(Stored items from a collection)

-- ==== Sys2Proof/Laws/Access.lean ====
section
/-! SUPPORT. What an access may change: one lemma per operation on the way from an address to memory. -/
namespace Sys2Proof.Machine
open Sys2Proof

/-- A device's read of a Coherent line changes what the host holds, and tells it. -/
theorem backRead_form (s : State) (pa : Nat) :
    backRead s pa = { s with hostCopies := (backRead s pa).hostCopies, out := (backRead s pa).out } := by
  unfold backRead
  dsimp only
  split <;> rfl
theorem backReads_form : ∀ (l : List Nat) (s : State),
    l.foldl backRead s = { s with hostCopies := (l.foldl backRead s).hostCopies, out := (l.foldl backRead s).out }
  | [], _ => rfl
  | pa :: t, s => by
    rw [List.foldl_cons, backReads_form t, backRead_form s]
/-- Remembering translations changes what the agents hold, and what the host holds of the entries' lines. -/
theorem notePage_form (s : State) (c : Ctx) (site va : Nat) :
    notePage s c site va = { s with tlb := (notePage s c site va).tlb, walks := (notePage s c site va).walks,
                                    hostCopies := (notePage s c site va).hostCopies, out := (notePage s c site va).out } := by
  unfold notePage
  dsimp only
  split
  · rfl
  · split
    · rfl
    · rw [backReads_form]
theorem noteXlat_form (s : State) (c : Ctx) (va : Word) (n : Nat) :
    noteXlat s c va n = { s with tlb := (noteXlat s c va n).tlb, walks := (noteXlat s c va n).walks,
                                 hostCopies := (noteXlat s c va n).hostCopies, out := (noteXlat s c va n).out } := by
  unfold noteXlat
  generalize List.range _ = l
  induction l generalizing s with
  | nil => rfl
  | cons i t ih =>
    rw [List.foldl_cons, ih]
    dsimp only
    rw [notePage_form s]
/-- What L2 and the directory track of a line changes four fields alone. -/
theorem touchHost_form (s : State) (w : Bool) (pa : Nat) :
    touchHost s w pa = { s with hostLines := (touchHost s w pa).hostLines, hostCopies := (touchHost s w pa).hostCopies,
                                poolLines := (touchHost s w pa).poolLines, out := (touchHost s w pa).out } := by
  unfold touchHost hostState
  dsimp only
  split
  all_goals first | rfl | (split <;> first | rfl | rw [backRead_form s pa])
theorem touchLines_form : ∀ (l : List Nat) (s : State) (w : Bool),
    touchLines s w l = { s with hostLines := (touchLines s w l).hostLines, hostCopies := (touchLines s w l).hostCopies,
                                poolLines := (touchLines s w l).poolLines, out := (touchLines s w l).out }
  | [], s, w => rfl
  | pa :: t, s, w => by
    unfold touchLines
    split
    · exact touchLines_form t s w
    · rw [touchLines_form t (touchHost s w pa) w]
      rw [touchHost_form s w pa]
@[simp] theorem noteXlat_hart (s : State) (c : Ctx) (va : Word) (n : Nat) : (noteXlat s c va n).hart = s.hart := by rw [noteXlat_form]
@[simp] theorem noteXlat_others (s : State) (c : Ctx) (va : Word) (n : Nat) : (noteXlat s c va n).others = s.others := by rw [noteXlat_form]
@[simp] theorem noteXlat_gangs (s : State) (c : Ctx) (va : Word) (n : Nat) : (noteXlat s c va n).gangs = s.gangs := by rw [noteXlat_form]
@[simp] theorem noteXlat_files (s : State) (c : Ctx) (va : Word) (n : Nat) : (noteXlat s c va n).files = s.files := by rw [noteXlat_form]
@[simp] theorem noteXlat_sched (s : State) (c : Ctx) (va : Word) (n : Nat) : (noteXlat s c va n).sched = s.sched := by rw [noteXlat_form]
@[simp] theorem noteXlat_strings (s : State) (c : Ctx) (va : Word) (n : Nat) : (noteXlat s c va n).strings = s.strings := by rw [noteXlat_form]
@[simp] theorem noteXlat_bellows (s : State) (c : Ctx) (va : Word) (n : Nat) : (noteXlat s c va n).bellows = s.bellows := by rw [noteXlat_form]
@[simp] theorem noteXlat_phase (s : State) (c : Ctx) (va : Word) (n : Nat) : (noteXlat s c va n).phase = s.phase := by rw [noteXlat_form]
@[simp] theorem noteXlat_mem (s : State) (c : Ctx) (va : Word) (n : Nat) : (noteXlat s c va n).mem = s.mem := by rw [noteXlat_form]
@[simp] theorem noteXlat_unseen (s : State) (c : Ctx) (va : Word) (n : Nat) : (noteXlat s c va n).unseen = s.unseen := by rw [noteXlat_form]
@[simp] theorem noteXlat_bad (s : State) (c : Ctx) (va : Word) (n : Nat) : (noteXlat s c va n).bad = s.bad := by rw [noteXlat_form]
@[simp] theorem noteXlat_icache (s : State) (c : Ctx) (va : Word) (n : Nat) : (noteXlat s c va n).icache = s.icache := by rw [noteXlat_form]
@[simp] theorem noteXlat_hostLines (s : State) (c : Ctx) (va : Word) (n : Nat) : (noteXlat s c va n).hostLines = s.hostLines := by rw [noteXlat_form]
@[simp] theorem noteXlat_hdm (s : State) (c : Ctx) (va : Word) (n : Nat) : (noteXlat s c va n).hdm = s.hdm := by rw [noteXlat_form]
@[simp] theorem noteXlat_poolLines (s : State) (c : Ctx) (va : Word) (n : Nat) : (noteXlat s c va n).poolLines = s.poolLines := by rw [noteXlat_form]
@[simp] theorem noteXlat_poolUp (s : State) (c : Ctx) (va : Word) (n : Nat) : (noteXlat s c va n).poolUp = s.poolUp := by rw [noteXlat_form]
@[simp] theorem noteXlat_portsOn (s : State) (c : Ctx) (va : Word) (n : Nat) : (noteXlat s c va n).portsOn = s.portsOn := by rw [noteXlat_form]
@[simp] theorem noteXlat_rebeica (s : State) (c : Ctx) (va : Word) (n : Nat) : (noteXlat s c va n).rebeica = s.rebeica := by rw [noteXlat_form]
@[simp] theorem noteXlat_adapter (s : State) (c : Ctx) (va : Word) (n : Nat) : (noteXlat s c va n).adapter = s.adapter := by rw [noteXlat_form]
@[simp] theorem noteXlat_mailbox (s : State) (c : Ctx) (va : Word) (n : Nat) : (noteXlat s c va n).mailbox = s.mailbox := by rw [noteXlat_form]
@[simp] theorem noteXlat_contributions (s : State) (c : Ctx) (va : Word) (n : Nat) : (noteXlat s c va n).contributions = s.contributions := by rw [noteXlat_form]
@[simp] theorem noteXlat_invRunning (s : State) (c : Ctx) (va : Word) (n : Nat) : (noteXlat s c va n).invRunning = s.invRunning := by rw [noteXlat_form]
@[simp] theorem noteXlat_thermal (s : State) (c : Ctx) (va : Word) (n : Nat) : (noteXlat s c va n).thermal = s.thermal := by rw [noteXlat_form]
@[simp] theorem noteXlat_heat (s : State) (c : Ctx) (va : Word) (n : Nat) : (noteXlat s c va n).heat = s.heat := by rw [noteXlat_form]
@[simp] theorem noteXlat_time (s : State) (c : Ctx) (va : Word) (n : Nat) : (noteXlat s c va n).time = s.time := by rw [noteXlat_form]
@[simp] theorem noteXlat_agenda (s : State) (c : Ctx) (va : Word) (n : Nat) : (noteXlat s c va n).agenda = s.agenda := by rw [noteXlat_form]
@[simp] theorem noteXlat_hold (s : State) (c : Ctx) (va : Word) (n : Nat) : (noteXlat s c va n).hold = s.hold := by rw [noteXlat_form]
@[simp] theorem noteXlat_turns (s : State) (c : Ctx) (va : Word) (n : Nat) : (noteXlat s c va n).turns = s.turns := by rw [noteXlat_form]
@[simp] theorem noteXlat_pace (s : State) (c : Ctx) (va : Word) (n : Nat) : (noteXlat s c va n).pace = s.pace := by rw [noteXlat_form]
@[simp] theorem noteXlat_stimuli (s : State) (c : Ctx) (va : Word) (n : Nat) : (noteXlat s c va n).stimuli = s.stimuli := by rw [noteXlat_form]
@[simp] theorem noteXlat_tick (s : State) (c : Ctx) (va : Word) (n : Nat) : (noteXlat s c va n).tick = s.tick := by rw [noteXlat_form]
@[simp] theorem touchLines_hart (s : State) (w : Bool) (l : List Nat) : (touchLines s w l).hart = s.hart := by rw [touchLines_form]
@[simp] theorem touchLines_others (s : State) (w : Bool) (l : List Nat) : (touchLines s w l).others = s.others := by rw [touchLines_form]
@[simp] theorem touchLines_gangs (s : State) (w : Bool) (l : List Nat) : (touchLines s w l).gangs = s.gangs := by rw [touchLines_form]
@[simp] theorem touchLines_files (s : State) (w : Bool) (l : List Nat) : (touchLines s w l).files = s.files := by rw [touchLines_form]
@[simp] theorem touchLines_sched (s : State) (w : Bool) (l : List Nat) : (touchLines s w l).sched = s.sched := by rw [touchLines_form]
@[simp] theorem touchLines_strings (s : State) (w : Bool) (l : List Nat) : (touchLines s w l).strings = s.strings := by rw [touchLines_form]
@[simp] theorem touchLines_bellows (s : State) (w : Bool) (l : List Nat) : (touchLines s w l).bellows = s.bellows := by rw [touchLines_form]
@[simp] theorem touchLines_phase (s : State) (w : Bool) (l : List Nat) : (touchLines s w l).phase = s.phase := by rw [touchLines_form]
@[simp] theorem touchLines_mem (s : State) (w : Bool) (l : List Nat) : (touchLines s w l).mem = s.mem := by rw [touchLines_form]
@[simp] theorem touchLines_unseen (s : State) (w : Bool) (l : List Nat) : (touchLines s w l).unseen = s.unseen := by rw [touchLines_form]
@[simp] theorem touchLines_bad (s : State) (w : Bool) (l : List Nat) : (touchLines s w l).bad = s.bad := by rw [touchLines_form]
@[simp] theorem touchLines_tlb (s : State) (w : Bool) (l : List Nat) : (touchLines s w l).tlb = s.tlb := by rw [touchLines_form]
@[simp] theorem touchLines_walks (s : State) (w : Bool) (l : List Nat) : (touchLines s w l).walks = s.walks := by rw [touchLines_form]
@[simp] theorem touchLines_icache (s : State) (w : Bool) (l : List Nat) : (touchLines s w l).icache = s.icache := by rw [touchLines_form]
@[simp] theorem touchLines_hdm (s : State) (w : Bool) (l : List Nat) : (touchLines s w l).hdm = s.hdm := by rw [touchLines_form]
@[simp] theorem touchLines_poolUp (s : State) (w : Bool) (l : List Nat) : (touchLines s w l).poolUp = s.poolUp := by rw [touchLines_form]
@[simp] theorem touchLines_portsOn (s : State) (w : Bool) (l : List Nat) : (touchLines s w l).portsOn = s.portsOn := by rw [touchLines_form]
@[simp] theorem touchLines_rebeica (s : State) (w : Bool) (l : List Nat) : (touchLines s w l).rebeica = s.rebeica := by rw [touchLines_form]
@[simp] theorem touchLines_adapter (s : State) (w : Bool) (l : List Nat) : (touchLines s w l).adapter = s.adapter := by rw [touchLines_form]
@[simp] theorem touchLines_mailbox (s : State) (w : Bool) (l : List Nat) : (touchLines s w l).mailbox = s.mailbox := by rw [touchLines_form]
@[simp] theorem touchLines_contributions (s : State) (w : Bool) (l : List Nat) : (touchLines s w l).contributions = s.contributions := by rw [touchLines_form]
@[simp] theorem touchLines_invRunning (s : State) (w : Bool) (l : List Nat) : (touchLines s w l).invRunning = s.invRunning := by rw [touchLines_form]
@[simp] theorem touchLines_thermal (s : State) (w : Bool) (l : List Nat) : (touchLines s w l).thermal = s.thermal := by rw [touchLines_form]
@[simp] theorem touchLines_heat (s : State) (w : Bool) (l : List Nat) : (touchLines s w l).heat = s.heat := by rw [touchLines_form]
@[simp] theorem touchLines_time (s : State) (w : Bool) (l : List Nat) : (touchLines s w l).time = s.time := by rw [touchLines_form]
@[simp] theorem touchLines_agenda (s : State) (w : Bool) (l : List Nat) : (touchLines s w l).agenda = s.agenda := by rw [touchLines_form]
@[simp] theorem touchLines_hold (s : State) (w : Bool) (l : List Nat) : (touchLines s w l).hold = s.hold := by rw [touchLines_form]
@[simp] theorem touchLines_turns (s : State) (w : Bool) (l : List Nat) : (touchLines s w l).turns = s.turns := by rw [touchLines_form]
@[simp] theorem touchLines_pace (s : State) (w : Bool) (l : List Nat) : (touchLines s w l).pace = s.pace := by rw [touchLines_form]
@[simp] theorem touchLines_stimuli (s : State) (w : Bool) (l : List Nat) : (touchLines s w l).stimuli = s.stimuli := by rw [touchLines_form]
@[simp] theorem touchLines_tick (s : State) (w : Bool) (l : List Nat) : (touchLines s w l).tick = s.tick := by rw [touchLines_form]
/-- What follows a write of the control block joins the agenda alone. -/
theorem scbEvents_form (l : List Nat) (s : State) : scbEvents s l = { s with agenda := (scbEvents s l).agenda } := rfl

• _WORK INSTRUCTIONS_: Copy the records above exactly, beginning at the line that contains "s.bad := by rw [noteXlat_form]" and stopping after the line that contains "s.contributions := by rw [noteXlat_form]".

• _ANSWER BELOW_:
@[simp] theorem noteXlat_bad (s : State) (c : Ctx) (va : Word) (n : Nat) : (noteXlat s c va n).bad = s.bad := by rw [noteXlat_form]
@[simp] theorem noteXlat_icache (s : State) (c : Ctx) (va : Word) (n : Nat) : (noteXlat s c va n).icache = s.icache := by rw [noteXlat_form]
@[simp] theorem noteXlat_hostLines (s : State) (c : Ctx) (va : Word) (n : Nat) : (noteXlat s c va n).hostLines = s.hostLines := by rw [noteXlat_form]
@[simp] theorem noteXlat_hdm (s : State) (c : Ctx) (va : Word) (n : Nat) : (noteXlat s c va n).hdm = s.hdm := by rw [noteXlat_form]
@[simp] theorem noteXlat_poolLines (s : State) (c : Ctx) (va : Word) (n : Nat) : (noteXlat s c va n).poolLines = s.poolLines := by rw [noteXlat_form]
@[simp] theorem noteXlat_poolUp (s : State) (c : Ctx) (va : Word) (n : Nat) : (noteXlat s c va n).poolUp = s.poolUp := by rw [noteXlat_form]
@[simp] theorem noteXlat_portsOn (s : State) (c : Ctx) (va : Word) (n : Nat) : (noteXlat s c va n).portsOn = s.portsOn := by rw [noteXlat_form]
@[simp] theorem noteXlat_rebeica (s : State) (c : Ctx) (va : Word) (n : Nat) : (noteXlat s c va n).rebeica = s.rebeica := by rw [noteXlat_form]
@[simp] theorem noteXlat_adapter (s : State) (c : Ctx) (va : Word) (n : Nat) : (noteXlat s c va n).adapter = s.adapter := by rw [noteXlat_form]
@[simp] theorem noteXlat_mailbox (s : State) (c : Ctx) (va : Word) (n : Nat) : (noteXlat s c va n).mailbox = s.mailbox := by rw [noteXlat_form]
@[simp] theorem noteXlat_contributions (s : State) (c : Ctx) (va : Word) (n : Nat) : (noteXlat s c va n).contributions = s.contributions := by rw [noteXlat_form]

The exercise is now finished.